The Ordeal of Elizabeth Marsh
Page 8
Whatever her own ancestry, Elizabeth Marsh will later stress for her readers this Moroccan woman’s ‘very dark’ skin. More significantly, she will parade her own Christian, Anglican faith by evoking a vicar’s surplice in her description of the Moroccan’s djellaba.25 Yet, at the time, it is the possible resemblances between her plight and the situation of the other woman – not what divides them – that nag at her most. Both of them are confined in different ways; but what if, in the future, she herself comes to be immured in Morocco in a similar fashion to that of the other woman? It is someone who has access to both local Muslim and Christian societies, a slave called Pedro Umbert, who first puts this possibility into words.

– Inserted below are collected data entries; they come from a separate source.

-- ==== Sys2Proof/Laws/Picture.lean ====
section
/-! SUPPORT. Each layer of a refresh pixel by pixel: what a cell, a tilemap, a sprite and the sprite
walk leave at one screen position, and when they complete. -/

namespace Sys2Proof.Machine

/-! ## One guarded raster -/

/-- The bitmap pixel under an optional pen. -/
def overlay (p : Option Pen) (under : Pixel) : Pixel :=
  match p with
  | some p => .pen p
  | none   => under

@[simp] theorem overlay_none (u : Pixel) : overlay none u = u := rfl
@[simp] theorem overlay_some (p : Pen) (u : Pixel) : overlay (some p) u = .pen p := rfl
@[simp] theorem overlay_overlay (p : Option Pen) (u : Pixel) :
    overlay p (overlay p u) = overlay p u := by cases p <;> rfl

/-- Position `q` of a square with top-left `(x, y)` is screen position `(X, Y)`. -/
def Hits (x y : Int) (q : Nat × Nat) (X Y : Nat) : Prop :=
  x + q.1 = X ∧ y + q.2 = Y

theorem drawAt_pixel {c : Config} {inside : Int → Int → Bool} (hin : KeepsOnScreen c inside)
    {cand : Nat → Nat → Except Stop (Option Pen)} {x y : Int} {f f' : Frame} {q : Nat × Nat}
    (h : drawAt inside cand x y f q.1 q.2 = .ok f') (X Y : Nat) :
    (Hits x y q X Y ∧ inside X Y = true →
        frameAt f' X Y = overlay (opaquePen (cand q.1 q.2)) (frameAt f X Y)) ∧
    (¬(Hits x y q X Y ∧ inside X Y = true) → frameAt f' X Y = frameAt f X Y) := by
  unfold drawAt at h
  split at h
  · next hi =>
    have hs := hin _ _ hi
    cases hc : cand q.1 q.2 with
    | error e => rw [hc] at h; cases h
    | ok r =>
      rw [hc] at h
      cases r with
      | none =>
        cases h
        exact ⟨fun _ => rfl, fun _ => rfl⟩
      | some p =>
        cases h
        constructor
        · rintro ⟨⟨hx, hy⟩, _⟩
          have hX : (x + (q.1 : Int)).toNat = X := by omega
          have hY : (y + (q.2 : Int)).toNat = Y := by omega
          simp [plotCandidate, hX, hY, opaquePen]
        · intro hn
          refine frameAt_plot_ne _ _ ?_
          rintro ⟨hX, hY⟩
          apply hn
          have h1 : x + (q.1 : Int) = X := by omega
          have h2 : y + (q.2 : Int) = Y := by omega
          exact ⟨⟨h1, h2⟩, by rw [← h1, ← h2]; exact hi⟩
  · next hi =>
    cases h
    refine ⟨?_, fun _ => rfl⟩
    rintro ⟨⟨h1, h2⟩, hi'⟩
    rw [h1, h2] at hi
    exact absurd hi' hi

/-- Guarded plots at the positions of a list, at one screen position: the candidate of the position that
hits it, over what was there. -/
theorem foldlM_drawAt_pixel {c : Config} {inside : Int → Int → Bool} (hin : KeepsOnScreen c inside)
    {cand : Nat → Nat → Except Stop (Option Pen)} {x y : Int} {l : List (Nat × Nat)} {f f' : Frame}
    (h : l.foldlM (m := Except (Halt Frame)) (fun f q => drawAt inside cand x y f q.1 q.2) f = .ok f')
    (X Y : Nat) :
    ((∃ q ∈ l, Hits x y q X Y ∧ inside X Y = true) →
      frameAt f' X Y
        = overlay (opaquePen (cand ((X : Int) - x).toNat ((Y : Int) - y).toNat)) (frameAt f X Y)) ∧
    (¬(∃ q ∈ l, Hits x y q X Y ∧ inside X Y = true) → frameAt f' X Y = frameAt f X Y) := by
  induction l generalizing f with
  | nil =>
    cases h
    exact ⟨fun ⟨q, hq, _⟩ => by simp at hq, fun _ => rfl⟩
  | cons q l ih =>
    rw [foldlM_cons_eq] at h
    cases hd : drawAt inside cand x y f q.1 q.2 with
    | error e => rw [hd] at h; cases h
    | ok f1 =>
      rw [hd] at h
      obtain ⟨ih1, ih2⟩ := ih h
      obtain ⟨d1, d2⟩ := drawAt_pixel hin hd X Y
      by_cases hq : Hits x y q X Y ∧ inside X Y = true
      · have hx : ((X : Int) - x).toNat = q.1 := by
          have := hq.1.1; omega
        have hy : ((Y : Int) - y).toNat = q.2 := by
          have := hq.1.2; omega
        have h1 := d1 hq
        rw [← hx, ← hy] at h1
        refine ⟨fun _ => ?_, fun hn => absurd ⟨q, by simp, hq⟩ hn⟩
        by_cases hl : ∃ q ∈ l, Hits x y q X Y ∧ inside X Y = true
        · rw [ih1 hl, h1, overlay_overlay]
        · rw [ih2 hl, h1]
      · have h1 := d2 hq
        constructor
        · rintro ⟨q', hq', hh⟩
          rcases List.mem_cons.1 hq' with rfl | hq'
          · exact absurd hh hq
          · rw [ih1 ⟨q', hq', hh⟩, h1]
        · intro hn
          rw [ih2 (fun ⟨q', hq', hh⟩ => hn ⟨q', List.mem_cons_of_mem _ hq', hh⟩), h1]

/-- A raster of guarded plots at one screen position: the candidate of the position it hits, over what
was there. -/
theorem raster_drawAt_pixel {c : Config} {inside : Int → Int → Bool} (hin : KeepsOnScreen c inside)
    {cand : Nat → Nat → Except Stop (Option Pen)} {x y : Int} {n : Nat} {f f' : Frame}
    (h : raster n (drawAt inside cand x y) f = .ok f') (X Y : Nat) :
    frameAt f' X Y =
      if inside X Y = true ∧ (0 ≤ (X : Int) - x ∧ (X : Int) - x < n) ∧
          (0 ≤ (Y : Int) - y ∧ (Y : Int) - y < n) then
        overlay (opaquePen (cand ((X : Int) - x).toNat ((Y : Int) - y).toNat)) (frameAt f X Y)
      else frameAt f X Y := by
  rw [raster_eq_foldlM] at h
  obtain ⟨k1, k2⟩ := foldlM_drawAt_pixel hin h X Y
  split
  · next hc =>
    obtain ⟨hi, hx, hy⟩ := hc
    refine k1 ⟨(((X : Int) - x).toNat, ((Y : Int) - y).toNat), mem_positions.2 ?_, ?_, hi⟩
    · constructor <;> simp only <;> omega
    · constructor <;> simp only <;> omega
  · next hc =>
    refine k2 ?_
    rintro ⟨q, hq, ⟨h1, h2⟩, hi⟩
    have := mem_positions.1 hq
    apply hc
    refine ⟨hi, ?_, ?_⟩ <;> omega

/-- A raster of guarded plots completes if every candidate that passes the clip test decodes. -/
theorem raster_drawAt_completes {inside : Int → Int → Bool}
    {cand : Nat → Nat → Except Stop (Option Pen)} {x y : Int} {n : Nat}
    (hc : ∀ px py, px < n → py < n → inside (x + px) (y + py) = true →
      decodes (cand px py) = true) (f : Frame) :
    ∃ f', raster n (drawAt inside cand x y) f = .ok f' := by
  refine raster_completes ?_ f
  intro f px py hx hy
  unfold drawAt
  split
  · next hi =>
    have := hc px py hx hy hi
    cases hcand : cand px py with
    | error e => rw [hcand] at this; cases this
    | ok p => exact ⟨_, rfl⟩
  · exact ⟨f, rfl⟩

/-! ## Cells -/

theorem drawCell_pixel {c : Config} {d : Word} {x y : Int} {n : Nat} {f f' : Frame}
    (h : drawCell c d x y n f = .ok f') (X Y : Nat) :
    frameAt f' X Y =
      if tileInside c X Y = true ∧ (0 ≤ (X : Int) - x ∧ (X : Int) - x < n) ∧
          (0 ≤ (Y : Int) - y ∧ (Y : Int) - y < n) then
        overlay (opaquePen (tilePixel c d n ((X : Int) - x).toNat ((Y : Int) - y).toNat))
          (frameAt f X Y)
      else frameAt f X Y := by
  unfold drawCell at h
  split at h
  · next hr =>
    cases h
    rw [if_neg]
    rintro ⟨hi, hx, hy⟩
    have hs := tileInside_onScreen hi
    have := squareOutside_offScreen hr (px := ((X : Int) - x).toNat) (py := ((Y : Int) - y).toNat)
      (by omega) (by omega)
    omega
  · rw [drawTilePixel_eq] at h
    exact raster_drawAt_pixel (tileInside_keeps c) h X Y

theorem drawCell_completes {c : Config} {d : Word} {x y : Int} {n : Nat}
    (hc : ∀ px py, px < n → py < n → tileInside c (x + px) (y + py) = true →
      decodes (tilePixel c d n px py) = true) (f : Frame) : ∃ f', drawCell c d x y n f = .ok f' := by
  unfold drawCell
  split
  · exact ⟨f, rfl⟩
  · rw [drawTilePixel_eq]
    exact raster_drawAt_completes hc f

theorem cellSize_pos (c : Config) (t : Store) : 0 < cellSize c t := by
  unfold cellSize; split <;> decide

/-! ## Sprites -/

theorem drawSprite_pixel {c : Config} {w0 w1 : Word} {xoff : Int} {f f' : Frame}
    (h : drawSprite c w0 w1 xoff f = .ok f') (X Y : Nat) :
    frameAt f' X Y =
      (let sp := decodeSprite c w0 w1
       let x0 := sp.xs - xoff - spriteBias
       let y0 := sp.ys - spriteBias
       if spriteInside c X Y = true ∧ (0 ≤ (X : Int) - x0 ∧ (X : Int) - x0 < spriteSize) ∧
          (0 ≤ (Y : Int) - y0 ∧ (Y : Int) - y0 < spriteSize) then
        overlay (opaquePen (spritePixel c sp ((X : Int) - x0).toNat ((Y : Int) - y0).toNat))
          (frameAt f X Y)
       else frameAt f X Y) := by
  unfold drawSprite at h
  simp only at h ⊢
  split at h
  · next hr =>
    cases h
    rw [if_neg]
    rintro ⟨hi, hx, hy⟩
    have hs := spriteInside_onScreen hi
    have := squareOutside_offScreen hr
      (px := ((X : Int) - ((decodeSprite c w0 w1).xs - xoff - spriteBias)).toNat)
      (py := ((Y : Int) - ((decodeSprite c w0 w1).ys - spriteBias)).toNat) (by omega) (by omega)
    omega
  · rw [drawSpritePixel_eq] at h
    exact raster_drawAt_pixel (spriteInside_keeps c) h X Y

/-- One slot's sprite at one screen position: its sample over what was there. -/
theorem drawSlot_pixel {s : State} {scr : Screen} {k : Nat} {f f' : Frame}
    (h : drawSprite s.cfg (storeWord s.sprite (2 * k)) (storeWord s.sprite (2 * k + 1))
      (spriteXoff scr) f = .ok f') (X Y : Nat) :
    frameAt f' X Y = overlay (opaquePen (spriteSample s scr k X Y)) (frameAt f X Y) := by
  rw [drawSprite_pixel h X Y]
  unfold spriteSample
  simp only [Bool.and_eq_true, decide_eq_true_eq]
  split
  · next hc => rw [if_pos (by tauto)]
  · next hc => rw [if_neg (by tauto)]; rfl

theorem drawnSlots_upTo_succ (k : Nat) :
    (List.range (k + 1)).map (fun k => k + 1) = (List.range k).map (fun k => k + 1) ++ [k + 1] := by
  simp [List.range_succ]

/-- The walk at one screen position: the lowest slot with an opaque pixel, over what was there
(R108). -/
theorem walkSprites_pixel {s : State} {scr : Screen} {X Y : Nat} {k : Nat} {f f' : Frame}
    (h : walkSprites s.cfg s.sprite (spriteXoff scr) k f = .ok f') :
    frameAt f' X Y =
      overlay (((List.range k).map fun k => k + 1).findSome? fun k =>
        opaquePen (spriteSample s scr k X Y)) (frameAt f X Y) := by
  induction k generalizing f with
  | zero => cases h; rfl
  | succ k ih =>
    unfold walkSprites at h
    cases hd : drawSprite s.cfg (storeWord s.sprite (2 * (k + 1)))
        (storeWord s.sprite (2 * (k + 1) + 1)) (spriteXoff scr) f with
    | error e => rw [hd] at h; cases h
    | ok f1 =>
      rw [hd] at h
      rw [ih h, drawSlot_pixel hd X Y, drawnSlots_upTo_succ, List.findSome?_append]
      cases ((List.range k).map fun k => k + 1).findSome? fun k =>
        opaquePen (spriteSample s scr k X Y) with
      | some p => rfl
      | none =>
        cases hk : opaquePen (spriteSample s scr (k + 1) X Y) <;> simp [hk]

theorem drawSlot_completes {s : State} {scr : Screen} {k : Nat}
    (hc : ∀ X Y, X < s.cfg.screenW → Y < s.cfg.screenH →
      decodes (spriteSample s scr k X Y) = true) (f : Frame) :
    ∃ f', drawSprite s.cfg (storeWord s.sprite (2 * k)) (storeWord s.sprite (2 * k + 1))
      (spriteXoff scr) f = .ok f' := by
  unfold drawSprite
  simp only
  split
  · exact ⟨f, rfl⟩
  · rw [drawSpritePixel_eq]
    refine raster_drawAt_completes ?_ f
    intro px py hx hy hi
    have hs := spriteInside_onScreen hi
    generalize hx0 : (decodeSprite s.cfg (storeWord s.sprite (2 * k))
      (storeWord s.sprite (2 * k + 1))).xs - spriteXoff scr - spriteBias = x0 at *
    generalize hy0 : (decodeSprite s.cfg (storeWord s.sprite (2 * k))
      (storeWord s.sprite (2 * k + 1))).ys - spriteBias = y0 at *
    have hX : ((x0 + px).toNat : Int) = x0 + px := by omega
    have hY : ((y0 + py).toNat : Int) = y0 + py := by omega
    have := hc (x0 + px).toNat (y0 + py).toNat (by omega) (by omega)
    unfold spriteSample at this
    simp only [hX, hY, hx0, hy0] at this
    have e1 : (x0 + (px : Int) - x0).toNat = px := by omega
    have e2 : (y0 + (py : Int) - y0).toNat = py := by omega
    rw [if_pos, e1, e2] at this
    · exact this
    · simp only [hi, Bool.and_eq_true, decide_eq_true_eq, true_and]
      refine ⟨⟨⟨?_, ?_⟩, ?_⟩, ?_⟩ <;> omega

theorem walkSprites_completes {s : State} {scr : Screen} {n : Nat}
    (hc : ∀ k, k < n → ∀ X Y, X < s.cfg.screenW → Y < s.cfg.screenH →
      decodes (spriteSample s scr (k + 1) X Y) = true) (f : Frame) :
    ∃ f', walkSprites s.cfg s.sprite (spriteXoff scr) n f = .ok f' := by
  induction n generalizing f with
  | zero => exact ⟨f, rfl⟩
  | succ n ih =>
    obtain ⟨f1, h1⟩ := drawSlot_completes (hc n (by omega)) f
    obtain ⟨f', h'⟩ := ih (fun k hk => hc k (by omega)) f1
    exact ⟨f', by unfold walkSprites; rw [h1]; exact h'⟩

A Menorcan by birth, captured by corsairs and now the property of Morocco’s acting Sultan, Sidi Muhammad, Umbert has been ordered to Sla to negotiate with members of its European merchant community.26 He is drawn to the captives because both Elizabeth Marsh and James Crisp can speak some Catalan, his cradle tongue, and having established their story, he urges them to replace one deception with another.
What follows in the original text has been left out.